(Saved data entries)
+++++

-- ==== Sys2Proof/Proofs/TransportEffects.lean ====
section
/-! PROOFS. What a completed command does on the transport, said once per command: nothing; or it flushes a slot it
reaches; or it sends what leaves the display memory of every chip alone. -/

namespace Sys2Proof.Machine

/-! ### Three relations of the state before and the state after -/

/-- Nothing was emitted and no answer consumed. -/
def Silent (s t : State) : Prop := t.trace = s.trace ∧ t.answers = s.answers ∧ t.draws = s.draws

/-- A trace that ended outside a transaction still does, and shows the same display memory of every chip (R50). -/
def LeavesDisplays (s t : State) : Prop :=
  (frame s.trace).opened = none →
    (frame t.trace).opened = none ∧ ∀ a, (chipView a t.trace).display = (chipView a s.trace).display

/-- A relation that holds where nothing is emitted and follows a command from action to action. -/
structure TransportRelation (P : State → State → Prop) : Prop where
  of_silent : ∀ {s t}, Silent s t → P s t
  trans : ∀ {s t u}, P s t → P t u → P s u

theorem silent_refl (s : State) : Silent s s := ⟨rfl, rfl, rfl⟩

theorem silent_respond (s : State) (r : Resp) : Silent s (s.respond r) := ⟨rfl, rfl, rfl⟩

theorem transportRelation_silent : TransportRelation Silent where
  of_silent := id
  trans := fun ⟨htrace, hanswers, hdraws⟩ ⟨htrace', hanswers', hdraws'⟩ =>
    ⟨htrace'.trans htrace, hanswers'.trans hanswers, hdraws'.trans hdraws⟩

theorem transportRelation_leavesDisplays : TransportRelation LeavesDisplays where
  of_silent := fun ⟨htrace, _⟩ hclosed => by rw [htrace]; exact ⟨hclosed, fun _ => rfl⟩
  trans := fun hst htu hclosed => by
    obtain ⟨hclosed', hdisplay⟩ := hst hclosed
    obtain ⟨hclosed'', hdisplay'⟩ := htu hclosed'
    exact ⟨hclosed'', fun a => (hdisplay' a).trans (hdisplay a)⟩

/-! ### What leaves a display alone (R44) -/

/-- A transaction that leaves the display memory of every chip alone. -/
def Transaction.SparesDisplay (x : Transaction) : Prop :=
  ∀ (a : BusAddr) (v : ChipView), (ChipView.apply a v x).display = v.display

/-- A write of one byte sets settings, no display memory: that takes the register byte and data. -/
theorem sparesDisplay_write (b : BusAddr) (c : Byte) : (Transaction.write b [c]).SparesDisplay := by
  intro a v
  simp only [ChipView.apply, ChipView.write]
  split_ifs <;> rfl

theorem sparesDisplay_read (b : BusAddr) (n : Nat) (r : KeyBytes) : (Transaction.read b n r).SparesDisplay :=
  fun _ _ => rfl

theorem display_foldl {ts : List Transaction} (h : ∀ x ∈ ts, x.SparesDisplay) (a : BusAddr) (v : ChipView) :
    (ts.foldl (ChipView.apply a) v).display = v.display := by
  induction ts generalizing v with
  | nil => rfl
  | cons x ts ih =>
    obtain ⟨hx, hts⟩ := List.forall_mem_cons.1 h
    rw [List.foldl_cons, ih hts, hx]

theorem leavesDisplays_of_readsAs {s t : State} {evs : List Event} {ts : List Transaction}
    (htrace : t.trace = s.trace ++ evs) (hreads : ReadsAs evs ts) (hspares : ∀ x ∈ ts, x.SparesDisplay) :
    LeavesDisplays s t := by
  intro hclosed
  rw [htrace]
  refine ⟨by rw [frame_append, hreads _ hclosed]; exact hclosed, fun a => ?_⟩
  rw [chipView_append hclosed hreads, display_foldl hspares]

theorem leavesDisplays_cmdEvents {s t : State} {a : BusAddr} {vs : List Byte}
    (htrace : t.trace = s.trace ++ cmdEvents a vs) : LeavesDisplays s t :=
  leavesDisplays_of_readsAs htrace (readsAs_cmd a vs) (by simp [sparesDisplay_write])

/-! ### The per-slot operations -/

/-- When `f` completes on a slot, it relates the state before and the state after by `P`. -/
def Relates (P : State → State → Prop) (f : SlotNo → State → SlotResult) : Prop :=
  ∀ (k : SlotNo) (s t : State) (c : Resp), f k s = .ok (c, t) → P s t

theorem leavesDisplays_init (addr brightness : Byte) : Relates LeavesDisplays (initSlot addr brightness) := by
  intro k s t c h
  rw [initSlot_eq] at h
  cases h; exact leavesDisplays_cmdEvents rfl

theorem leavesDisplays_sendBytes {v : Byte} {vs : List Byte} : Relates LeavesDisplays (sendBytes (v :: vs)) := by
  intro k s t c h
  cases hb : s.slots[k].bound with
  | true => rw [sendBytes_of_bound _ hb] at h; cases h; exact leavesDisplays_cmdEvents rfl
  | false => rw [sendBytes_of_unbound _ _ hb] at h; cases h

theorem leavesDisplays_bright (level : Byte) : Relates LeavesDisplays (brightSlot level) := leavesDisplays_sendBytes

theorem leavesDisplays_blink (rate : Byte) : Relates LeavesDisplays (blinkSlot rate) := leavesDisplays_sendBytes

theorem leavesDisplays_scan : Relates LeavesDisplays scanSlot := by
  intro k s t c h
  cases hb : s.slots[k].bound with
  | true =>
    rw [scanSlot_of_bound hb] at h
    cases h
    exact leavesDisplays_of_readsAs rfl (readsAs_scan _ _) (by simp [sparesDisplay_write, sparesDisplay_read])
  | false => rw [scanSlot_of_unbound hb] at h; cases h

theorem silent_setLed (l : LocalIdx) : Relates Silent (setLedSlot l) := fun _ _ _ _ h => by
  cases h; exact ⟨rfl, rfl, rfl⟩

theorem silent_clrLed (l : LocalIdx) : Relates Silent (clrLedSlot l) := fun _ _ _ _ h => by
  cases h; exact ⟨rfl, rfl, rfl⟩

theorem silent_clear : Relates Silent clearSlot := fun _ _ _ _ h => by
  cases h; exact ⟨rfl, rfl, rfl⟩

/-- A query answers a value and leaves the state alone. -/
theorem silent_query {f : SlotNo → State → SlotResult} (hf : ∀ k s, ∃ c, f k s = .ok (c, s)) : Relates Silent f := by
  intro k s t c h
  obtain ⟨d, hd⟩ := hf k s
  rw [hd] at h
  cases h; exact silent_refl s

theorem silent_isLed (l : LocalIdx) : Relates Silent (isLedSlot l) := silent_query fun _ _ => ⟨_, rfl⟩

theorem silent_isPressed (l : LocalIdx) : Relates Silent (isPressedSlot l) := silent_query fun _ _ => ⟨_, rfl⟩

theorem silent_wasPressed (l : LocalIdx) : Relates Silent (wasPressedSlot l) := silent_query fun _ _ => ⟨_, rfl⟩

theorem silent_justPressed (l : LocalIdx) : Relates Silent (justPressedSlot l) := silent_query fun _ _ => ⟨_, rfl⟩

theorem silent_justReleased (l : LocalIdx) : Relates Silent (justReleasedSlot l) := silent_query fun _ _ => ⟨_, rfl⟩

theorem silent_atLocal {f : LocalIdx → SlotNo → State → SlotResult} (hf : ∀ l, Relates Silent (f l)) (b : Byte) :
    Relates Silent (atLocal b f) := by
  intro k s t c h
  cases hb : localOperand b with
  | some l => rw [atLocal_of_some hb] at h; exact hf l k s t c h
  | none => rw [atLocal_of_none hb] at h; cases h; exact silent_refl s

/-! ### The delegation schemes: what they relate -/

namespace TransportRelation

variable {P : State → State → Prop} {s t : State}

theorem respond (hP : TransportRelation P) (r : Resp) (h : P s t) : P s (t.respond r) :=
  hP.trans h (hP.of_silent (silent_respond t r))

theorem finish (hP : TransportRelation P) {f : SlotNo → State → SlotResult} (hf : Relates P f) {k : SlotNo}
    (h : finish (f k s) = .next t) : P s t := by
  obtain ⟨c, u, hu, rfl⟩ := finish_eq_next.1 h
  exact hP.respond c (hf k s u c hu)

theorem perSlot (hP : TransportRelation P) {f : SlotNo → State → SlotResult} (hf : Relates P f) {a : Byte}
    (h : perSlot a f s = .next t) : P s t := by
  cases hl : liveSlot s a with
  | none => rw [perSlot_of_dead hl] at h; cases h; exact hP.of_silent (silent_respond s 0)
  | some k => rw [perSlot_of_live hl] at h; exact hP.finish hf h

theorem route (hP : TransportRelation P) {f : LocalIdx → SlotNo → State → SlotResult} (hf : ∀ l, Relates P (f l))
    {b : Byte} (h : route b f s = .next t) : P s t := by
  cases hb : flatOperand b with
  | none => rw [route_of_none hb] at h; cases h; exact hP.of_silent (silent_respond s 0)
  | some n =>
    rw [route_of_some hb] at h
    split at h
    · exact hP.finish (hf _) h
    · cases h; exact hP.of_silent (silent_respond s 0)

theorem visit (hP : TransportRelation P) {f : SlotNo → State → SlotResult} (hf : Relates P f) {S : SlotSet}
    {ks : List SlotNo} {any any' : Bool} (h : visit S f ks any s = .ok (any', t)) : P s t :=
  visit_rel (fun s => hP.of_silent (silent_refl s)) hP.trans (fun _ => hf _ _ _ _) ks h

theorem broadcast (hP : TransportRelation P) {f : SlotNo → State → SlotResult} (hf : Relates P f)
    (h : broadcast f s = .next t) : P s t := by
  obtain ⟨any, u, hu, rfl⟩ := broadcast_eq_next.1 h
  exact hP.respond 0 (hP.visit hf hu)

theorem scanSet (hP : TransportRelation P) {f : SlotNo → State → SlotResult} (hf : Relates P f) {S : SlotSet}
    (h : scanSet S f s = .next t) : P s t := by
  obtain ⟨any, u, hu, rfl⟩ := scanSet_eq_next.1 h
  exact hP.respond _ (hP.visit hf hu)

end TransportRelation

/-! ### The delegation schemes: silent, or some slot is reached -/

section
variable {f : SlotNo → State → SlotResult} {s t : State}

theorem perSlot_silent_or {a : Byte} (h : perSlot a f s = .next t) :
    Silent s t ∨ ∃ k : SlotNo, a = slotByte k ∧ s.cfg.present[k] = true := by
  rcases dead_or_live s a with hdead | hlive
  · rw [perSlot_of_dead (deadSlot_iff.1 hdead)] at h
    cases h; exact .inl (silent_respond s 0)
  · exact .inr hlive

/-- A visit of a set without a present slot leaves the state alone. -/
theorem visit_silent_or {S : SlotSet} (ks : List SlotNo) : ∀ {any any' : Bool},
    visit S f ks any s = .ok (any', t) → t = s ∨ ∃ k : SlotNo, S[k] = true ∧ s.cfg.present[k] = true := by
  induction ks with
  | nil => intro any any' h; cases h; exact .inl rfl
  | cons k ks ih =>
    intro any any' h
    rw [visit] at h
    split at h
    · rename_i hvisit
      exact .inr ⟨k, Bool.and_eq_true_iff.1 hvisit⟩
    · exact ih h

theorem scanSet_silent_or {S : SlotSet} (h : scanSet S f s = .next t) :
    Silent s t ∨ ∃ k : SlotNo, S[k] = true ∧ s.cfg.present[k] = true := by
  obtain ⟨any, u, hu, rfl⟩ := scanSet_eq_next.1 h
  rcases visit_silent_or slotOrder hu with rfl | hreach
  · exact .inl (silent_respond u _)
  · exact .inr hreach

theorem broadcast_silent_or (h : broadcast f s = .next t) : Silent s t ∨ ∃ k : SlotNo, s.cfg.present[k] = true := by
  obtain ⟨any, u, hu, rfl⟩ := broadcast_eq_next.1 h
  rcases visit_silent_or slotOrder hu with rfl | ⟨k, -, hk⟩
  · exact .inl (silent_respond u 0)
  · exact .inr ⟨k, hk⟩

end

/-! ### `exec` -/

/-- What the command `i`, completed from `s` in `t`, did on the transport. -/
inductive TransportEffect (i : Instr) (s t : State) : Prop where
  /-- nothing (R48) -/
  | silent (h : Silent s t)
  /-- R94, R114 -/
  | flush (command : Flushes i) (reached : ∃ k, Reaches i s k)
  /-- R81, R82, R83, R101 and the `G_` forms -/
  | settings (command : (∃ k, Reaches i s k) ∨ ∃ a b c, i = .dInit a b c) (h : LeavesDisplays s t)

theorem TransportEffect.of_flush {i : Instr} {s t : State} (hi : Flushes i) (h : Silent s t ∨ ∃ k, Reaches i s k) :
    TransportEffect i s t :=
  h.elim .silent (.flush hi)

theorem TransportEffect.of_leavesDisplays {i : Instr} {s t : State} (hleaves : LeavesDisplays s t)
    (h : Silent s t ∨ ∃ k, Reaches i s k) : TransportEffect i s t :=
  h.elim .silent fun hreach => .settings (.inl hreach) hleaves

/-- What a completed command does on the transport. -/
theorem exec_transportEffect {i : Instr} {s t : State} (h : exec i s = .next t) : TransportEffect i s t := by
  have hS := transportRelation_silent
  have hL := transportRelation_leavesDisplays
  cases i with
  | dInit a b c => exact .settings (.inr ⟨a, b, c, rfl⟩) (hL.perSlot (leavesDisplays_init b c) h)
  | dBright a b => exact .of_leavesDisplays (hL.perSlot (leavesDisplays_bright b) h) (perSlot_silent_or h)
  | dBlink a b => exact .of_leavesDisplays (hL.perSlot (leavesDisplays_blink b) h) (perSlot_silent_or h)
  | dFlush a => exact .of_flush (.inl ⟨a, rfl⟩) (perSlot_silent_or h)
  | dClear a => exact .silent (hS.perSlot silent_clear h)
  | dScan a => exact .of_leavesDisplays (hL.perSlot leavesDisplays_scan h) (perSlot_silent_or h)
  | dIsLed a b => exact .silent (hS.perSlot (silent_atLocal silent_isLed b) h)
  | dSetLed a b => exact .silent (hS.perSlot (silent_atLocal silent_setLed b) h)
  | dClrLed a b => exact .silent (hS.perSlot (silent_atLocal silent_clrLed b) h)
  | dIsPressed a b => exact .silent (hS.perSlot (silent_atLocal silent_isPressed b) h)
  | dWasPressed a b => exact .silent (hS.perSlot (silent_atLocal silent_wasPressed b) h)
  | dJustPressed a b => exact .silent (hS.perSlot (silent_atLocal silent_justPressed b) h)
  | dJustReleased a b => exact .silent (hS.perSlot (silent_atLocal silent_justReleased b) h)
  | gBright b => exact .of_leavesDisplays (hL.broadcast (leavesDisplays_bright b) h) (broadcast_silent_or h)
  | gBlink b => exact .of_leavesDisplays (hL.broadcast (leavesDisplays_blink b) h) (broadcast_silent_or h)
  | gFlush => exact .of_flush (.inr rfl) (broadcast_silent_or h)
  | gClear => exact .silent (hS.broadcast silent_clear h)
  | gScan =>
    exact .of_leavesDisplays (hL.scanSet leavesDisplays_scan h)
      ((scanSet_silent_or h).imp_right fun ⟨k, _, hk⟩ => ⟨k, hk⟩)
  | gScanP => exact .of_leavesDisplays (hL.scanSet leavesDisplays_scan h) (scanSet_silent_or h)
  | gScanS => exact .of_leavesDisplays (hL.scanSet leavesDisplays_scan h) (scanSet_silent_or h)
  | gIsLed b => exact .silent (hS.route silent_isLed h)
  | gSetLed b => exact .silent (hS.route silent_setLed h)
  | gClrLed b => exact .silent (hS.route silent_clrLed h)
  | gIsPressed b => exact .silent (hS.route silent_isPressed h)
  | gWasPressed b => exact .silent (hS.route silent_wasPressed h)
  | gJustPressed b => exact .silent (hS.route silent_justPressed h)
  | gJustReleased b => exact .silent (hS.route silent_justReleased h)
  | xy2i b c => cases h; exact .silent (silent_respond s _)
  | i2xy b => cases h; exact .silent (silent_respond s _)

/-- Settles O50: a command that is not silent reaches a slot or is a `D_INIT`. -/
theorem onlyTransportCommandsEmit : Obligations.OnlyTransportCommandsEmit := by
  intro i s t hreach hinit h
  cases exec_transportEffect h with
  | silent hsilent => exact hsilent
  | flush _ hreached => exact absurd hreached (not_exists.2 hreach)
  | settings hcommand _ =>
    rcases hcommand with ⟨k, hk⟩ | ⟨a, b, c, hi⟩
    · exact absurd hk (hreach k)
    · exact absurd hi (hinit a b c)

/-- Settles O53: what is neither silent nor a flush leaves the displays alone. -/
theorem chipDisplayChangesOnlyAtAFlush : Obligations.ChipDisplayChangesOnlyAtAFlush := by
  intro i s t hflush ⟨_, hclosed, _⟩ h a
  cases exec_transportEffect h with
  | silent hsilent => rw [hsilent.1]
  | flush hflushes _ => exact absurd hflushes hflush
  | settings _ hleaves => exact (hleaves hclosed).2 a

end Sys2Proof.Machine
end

+++++

*Exercise aim:* What is needed is every line from the beginning of the data up to and including the line with "theorem transportRelation_silent : TransportRelation", given again word for word.

*Answer box:*
-- ==== Sys2Proof/Proofs/TransportEffects.lean ====
section
/-! PROOFS. What a completed command does on the transport, said once per command: nothing; or it flushes a slot it
reaches; or it sends what leaves the display memory of every chip alone. -/

namespace Sys2Proof.Machine

/-! ### Three relations of the state before and the state after -/

/-- Nothing was emitted and no answer consumed. -/
def Silent (s t : State) : Prop := t.trace = s.trace ∧ t.answers = s.answers ∧ t.draws = s.draws

/-- A trace that ended outside a transaction still does, and shows the same display memory of every chip (R50). -/
def LeavesDisplays (s t : State) : Prop :=
  (frame s.trace).opened = none →
    (frame t.trace).opened = none ∧ ∀ a, (chipView a t.trace).display = (chipView a s.trace).display

/-- A relation that holds where nothing is emitted and follows a command from action to action. -/
structure TransportRelation (P : State → State → Prop) : Prop where
  of_silent : ∀ {s t}, Silent s t → P s t
  trans : ∀ {s t u}, P s t → P t u → P s u

theorem silent_refl (s : State) : Silent s s := ⟨rfl, rfl, rfl⟩

theorem silent_respond (s : State) (r : Resp) : Silent s (s.respond r) := ⟨rfl, rfl, rfl⟩

theorem transportRelation_silent : TransportRelation Silent where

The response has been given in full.